The title may not be accurate for the question but here goes! I have the following table:
id1 id2 status
1 2 a
2 3 b
3 4 c
6 7 d
7 8 e
8 9 f
9 10 g
I would like to get the first id1
and last status
based on a dynamic chain joining, meaning that the result table will be:
id final_status
1 c
6 g
Logically, I want to construct the following arrays based on joining the table to itself:
id1 chained_ids chained_status
1 [2,3,4] [a,b,c]
6 [7,8,9,10] [d,e,f,g]
Then grab the last element of the chained_status
list.
Since if we were to keep joining this table to itself on id1 = id2
we would eventually have single rows with these results. The problem is that the number of joins is not constant (a single id
may be chained many or few times).

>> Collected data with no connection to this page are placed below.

theorem benchWriteIf_sameImages (a : Nat) (p : Nat → Bool) (s : State) : SameImages s (s.benchWriteIf a p) := by
  unfold State.benchWriteIf
  split
  · exact .ite (benchWriteAt_sameImages ..) (.refl s)
  · exact .refl s

theorem recoveryIf_sameImages (action : Nat) (p : Nat → Bool) (s : State) : SameImages s (s.recoveryIf action p) := benchWriteIf_sameImages ..

end State

/-- Of the commands that O11's statement leaves, only the writes of the Bench port may touch a bank at all. -/
theorem exec_sameImages {c : Instr} {s t : State} (h : exec c s = .next t) (hreset : resetItem c = false) (hflash : ∀ ok, c ≠ .flashOperationDone ok)
    (hupdate : ∀ ok, c ≠ .updateActionDone ok) (hrecovery : ∀ ok, c ≠ .recoveryActionDone ok) (hverified : ∀ a b, c ≠ .bankVerificationDone a b) :
    SameImages s t := by
  by_cases hp : .banks ∉ commandParts c
  · exact .of_changes (exec_changes h) hp
  · cases c with
    | flashOperationDone ok => exact absurd rfl (hflash ok)
    | updateActionDone ok => exact absurd rfl (hupdate ok)
    | recoveryActionDone ok => exact absurd rfl (hrecovery ok)
    | bankVerificationDone a b => exact absurd rfl (hverified a b)
    | nporRise | nporFall | nrstLow | vaonLost => cases hreset
    | benchWrite | bootHold | bootGo | unlockHi | unlockLo | ctcCommit | benchStart => cases h; exact State.benchWriteIf_sameImages ..
    | eraseBank | programChunk | verifyBank | starterImportChunk | starterImportCommit | keySlotReset | persistedSetErase =>
      cases h; exact State.recoveryIf_sameImages ..
    | _ => exact absurd (of_decide_eq_true rfl) hp

/-- Whether a command is an instant at which settings apply or are mended, or the end of BOOT's verification. -/
def settingsInstant : Instr → Bool
  | .m0Trough .. | .hkRoundBoundary | .hearthBlockBoundary .. | .aspFrame .. | .crustCycle | .laneStart | .yoapFrame .. | .bankVerificationDone .. => true
  | _ => false

/-- The settings in force are listed among the parts of no other command. -/
theorem active_not_mem_commandParts {c : Instr} (h : (hostItem c || benchItem c || resetItem c || settingsInstant c) = false) :
    .active ∉ commandParts c := by
  have key : (decide (.active ∉ commandParts c) || (hostItem c || benchItem c || resetItem c || settingsInstant c)) = true := by cases c <;> rfl
  rw [h, Bool.or_false] at key
  exact of_decide_eq_true key

theorem settingsInstant_eq_false {c : Instr} (htrough : ∀ edges, c ≠ .m0Trough edges) (hround : c ≠ .hkRoundBoundary)
    (hblock : ∀ pdm, c ≠ .hearthBlockBoundary pdm) (hasp : ∀ n cycles, c ≠ .aspFrame n cycles) (hcrust : c ≠ .crustCycle) (hlane : c ≠ .laneStart)
    (hyoap : ∀ p bytes, c ≠ .yoapFrame p bytes) (hverified : ∀ a b, c ≠ .bankVerificationDone a b) : settingsInstant c = false := by
  unfold settingsInstant
  split
  · exact absurd rfl (htrough _)
  · exact absurd rfl hround
  · exact absurd rfl (hblock _)
  · exact absurd rfl (hasp _ _)
  · exact absurd rfl hcrust
  · exact absurd rfl hlane
  · exact absurd rfl (hyoap _ _)
  · exact absurd rfl (hverified _ _)
  · rfl

end Sys2Proof.Machine
end

section
/-! PROOFS. The statements about the step, the counters, the settings in force, the firmware banks and soundness. -/

set_option Elab.async false

open Sys2Proof Sys2Proof.Machine

/-- Settles O1: step's own equation on a queue that is not empty. -/
theorem stepRunsCommand : Obligations.StepRunsCommand := by
  unfold Obligations.StepRunsCommand
  intro c l s h
  exact step_of_cons h

/-- Settles O2: the idle tick, and for a command the table of the parts it may change, which never lists the queue. -/
theorem stepCompletes : Obligations.StepCompletes := by
  unfold Obligations.StepCompletes
  refine ⟨fun s h => step_of_nil h, fun s => ?_⟩
  cases hp : s.pending with
  | nil =>
    refine ⟨idle s, step_of_nil hp, ?_⟩
    unfold idle
    split <;> exact hp
  | cons c l =>
    obtain ⟨t, ht, hc⟩ := exec_mayChange c { s with pending := l }
    exact ⟨t, (step_of_cons hp).trans ht, hc.same .pending (pending_not_mem_commandParts c)⟩

/-- Settles O4: the idle tick writes the counter alone, and every command keeps soundness. -/
theorem stepsKeepSound : Obligations.StepsKeepSound := by
  unfold Obligations.StepsKeepSound
  intro s t hs h
  cases hp : s.pending with
  | nil =>
    cases (step_of_nil hp).symm.trans h
    exact .ite hs.update hs
  | cons c l => exact exec_sound ((step_of_cons hp).symm.trans h) hs.update

/-- Settles O8, from the table of parts and the few commands that list the counter or the frame state. -/
theorem countersMove : Obligations.CountersMove := by
  unfold Obligations.CountersMove
  intro c l s t hp h
  have hx : exec c { s with pending := l } = .next t := (step_of_cons hp).symm.trans h
  refine ⟨fun hc => ?_, fun htrough hstep hbank hreset => ?_, ?_⟩
  · have hcounter := exec_counter hx hc
    exact hcounter
  · have hfn := exec_fn hx htrough hstep hbank hreset
    exact hfn
  · rintro ⟨edges, rfl⟩
    cases hx
    have hfn := State.m0Trough_fn edges { s with pending := l }
    exact hfn

/-- Settles O10, from the table of parts. -/
theorem settingsInForce : Obligations.SettingsInForce := by
  unfold Obligations.SettingsInForce
  intro c l s t hp h hhost hbench hreset htrough hround hblock hasp hcrust hlane hyoap hverified
  have hi := settingsInstant_eq_false htrough hround hblock hasp hcrust hlane hyoap hverified
  obtain ⟨h1, h2, -⟩ := (step_changes hp h).same .active (active_not_mem_commandParts (by rw [hhost, hbench, hreset, hi]; rfl))
  exact ⟨h1, h2⟩

/-- Settles O11, from the table of parts and the writes of the Bench port. -/
theorem firmwareBytes : Obligations.FirmwareBytes := by
  unfold Obligations.FirmwareBytes
  intro c l s t hp h hreset hflash hupdate hrecovery hverified
  have hi := exec_sameImages ((step_of_cons hp).symm.trans h) hreset hflash hupdate hrecovery hverified
  exact ⟨hi.bankA, hi.bankB⟩

end

section
/-! PROOFS. What the trip logic's own operations leave of the groups: the discharge never touches one, and no operation but a reset takes a group out of
LOCKED (R151). -/

set_option Elab.async false

namespace Sys2Proof.Machine

/-! ### An element by its place -/

theorem getD_of_lt {α : Type} {l : List α} {i : Nat} {d : α} (h : i < l.length) : l.getD i d = l[i] := by
  rw [List.getD_eq_getElem?_getD, List.getElem?_eq_getElem h, Option.getD_some]

theorem nth_of_lt {α : Type} {l : List α} {i : Nat} {d : α} (h : i < l.length) : nth l i d = l[i] := getD_of_lt h

theorem nth_of_le {α : Type} {l : List α} {i : Nat} {d : α} (h : l.length ≤ i) : nth l i d = d := by
  rw [nth, List.getD_eq_getElem?_getD, List.getElem?_eq_none h, Option.getD_none]

namespace TripState

variable {t u v : TripState}

/-! ### The discharge leaves the groups, the filtered levels and the links -/

/-- Two trip states differ in the discharge alone. -/
structure SameTrips (t u : TripState) : Prop where
  g : u.g = t.g
  flt : u.flt = t.flt
  gdl : u.gdl = t.gdl

namespace SameTrips

theorem refl (t : TripState) : SameTrips t t := ⟨rfl, rfl, rfl⟩

theorem trans (h : SameTrips t u) (k : SameTrips u v) : SameTrips t v := ⟨k.g.trans h.g, k.flt.trans h.flt, k.gdl.trans h.gdl⟩

theorem ite {c : Prop} [Decidable c] (h : SameTrips t u) (k : SameTrips t v) : SameTrips t (if c then u else v) := by
  split
  · exact h
  · exact k

theorem foldl {α : Type} {f : TripState → α → TripState} (hf : ∀ u x, SameTrips u (f u x)) (l : List α) (t : TripState) : SameTrips t (l.foldl f t) := by
  induction l generalizing t with
  | nil => exact refl t
  | cons x l ih => exact (hf t x).trans (ih _)

end SameTrips

theorem dchgStart_same (now : Nat) (t : TripState) : SameTrips t (t.dchgStart now) := .ite (.refl t) (.ite ⟨rfl, rfl, rfl⟩ ⟨rfl, rfl, rfl⟩)

theorem windStop_same (t : TripState) : SameTrips t t.windStop := ⟨rfl, rfl, rfl⟩

theorem disStart_same (c : Store) (now : Nat) (env : List WindEnv) (t : TripState) : SameTrips t (t.disStart c now env) := by
  unfold disStart
  extract_lets method d u ms
  have hu : SameTrips t u := ⟨rfl, rfl, rfl⟩
  exact .ite (hu.trans (dchgStart_same ..)) (.ite hu (.ite (.ite (hu.trans (dchgStart_same ..)) hu) ⟨rfl, rfl, rfl⟩))

theorem disStop_same (t : TripState) : SameTrips t t.disStop := ⟨rfl, rfl, rfl⟩

theorem disDemand_same (c : Store) (now : Nat) (env : List WindEnv) (host crust : Bool) (t : TripState) : SameTrips t (t.disDemand c now env host crust) := by
  unfold disDemand
  extract_lets was d u
  have hu : SameTrips t u := ⟨rfl, rfl, rfl⟩
  exact .ite (hu.trans (disStart_same ..)) (.ite (hu.trans (disStop_same ..)) hu)

theorem windFail_same (c : Store) (now m : Nat) (t : TripState) : SameTrips t (t.windFail c now m) := by
  unfold windFail
  extract_lets d u
  have hu : SameTrips t u := ⟨rfl, rfl, rfl⟩
  exact .ite (.refl t) (.ite (hu.trans (dchgStart_same ..)) hu)

theorem windCheck_same (c : Store) (now : Nat) (env : List WindEnv) (t : TripState) : SameTrips t (t.windCheck c now env) :=
  .foldl (fun u m => .ite (windFail_same c now m u) (.refl u)) _ t

theorem disBelow_same (c : Store) (volts : List Rat) (t : TripState) : SameTrips t (t.disBelow c volts) := .ite (.refl t) ⟨rfl, rfl, rfl⟩

theorem disDone_same (t : TripState) : SameTrips t t.disDone := .ite ⟨rfl, rfl, rfl⟩ (.refl t)

theorem disTimeLimit_same (c : Store) (now : Nat) (t : TripState) : SameTrips t (t.disTimeLimit c now) :=
  .foldl (fun u m => .ite (windFail_same c now m u) (.refl u)) _ t

theorem dchgTimeout_same (c : Store) (now : Nat) (t : TripState) : SameTrips t (t.dchgTimeout c now) := by
  unfold dchgTimeout
  split
  · exact .refl t
  · exact .ite ⟨rfl, rfl, rfl⟩ (.refl t)

theorem dchgLockEnd_same (now : Nat) (t : TripState) : SameTrips t (t.dchgLockEnd now) := by
  unfold dchgLockEnd
  split
  · exact .refl t
  · extract_lets d u
    have hu : SameTrips t u := ⟨rfl, rfl, rfl⟩
    exact .ite (.refl t) (.ite (hu.trans (dchgStart_same ..)) ⟨rfl, rfl, rfl⟩)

There is always a 1 to 1 mapping of id1
to id2
.
Thanks in advance! This can be done in either T-SQL or Hive (if someone has a clever map-reduce solution).
You can do this with a recursive CTE:
;WITH My_CTE AS
(
SELECT
id1,
id2,
status,
1 AS lvl
FROM
My_Table T1
WHERE
NOT EXISTS
(
SELECT *
FROM My_Table T2
WHERE T2.id2 = T1.id1
)
UNION ALL
SELECT
CTE.id1,
T3.id2,
T3.status,
CTE.lvl + 1
FROM
My_CTE CTE
INNER JOIN My_Table T3 ON T3.id1 = CTE.id2
)
SELECT
CTE.id1,
CTE.status
FROM
My_CTE CTE
INNER JOIN (SELECT id1, MAX(lvl) AS max_lvl FROM My_CTE GROUP BY id1) M ON
M.id1 = CTE.id1 AND
M.max_lvl = CTE.lvl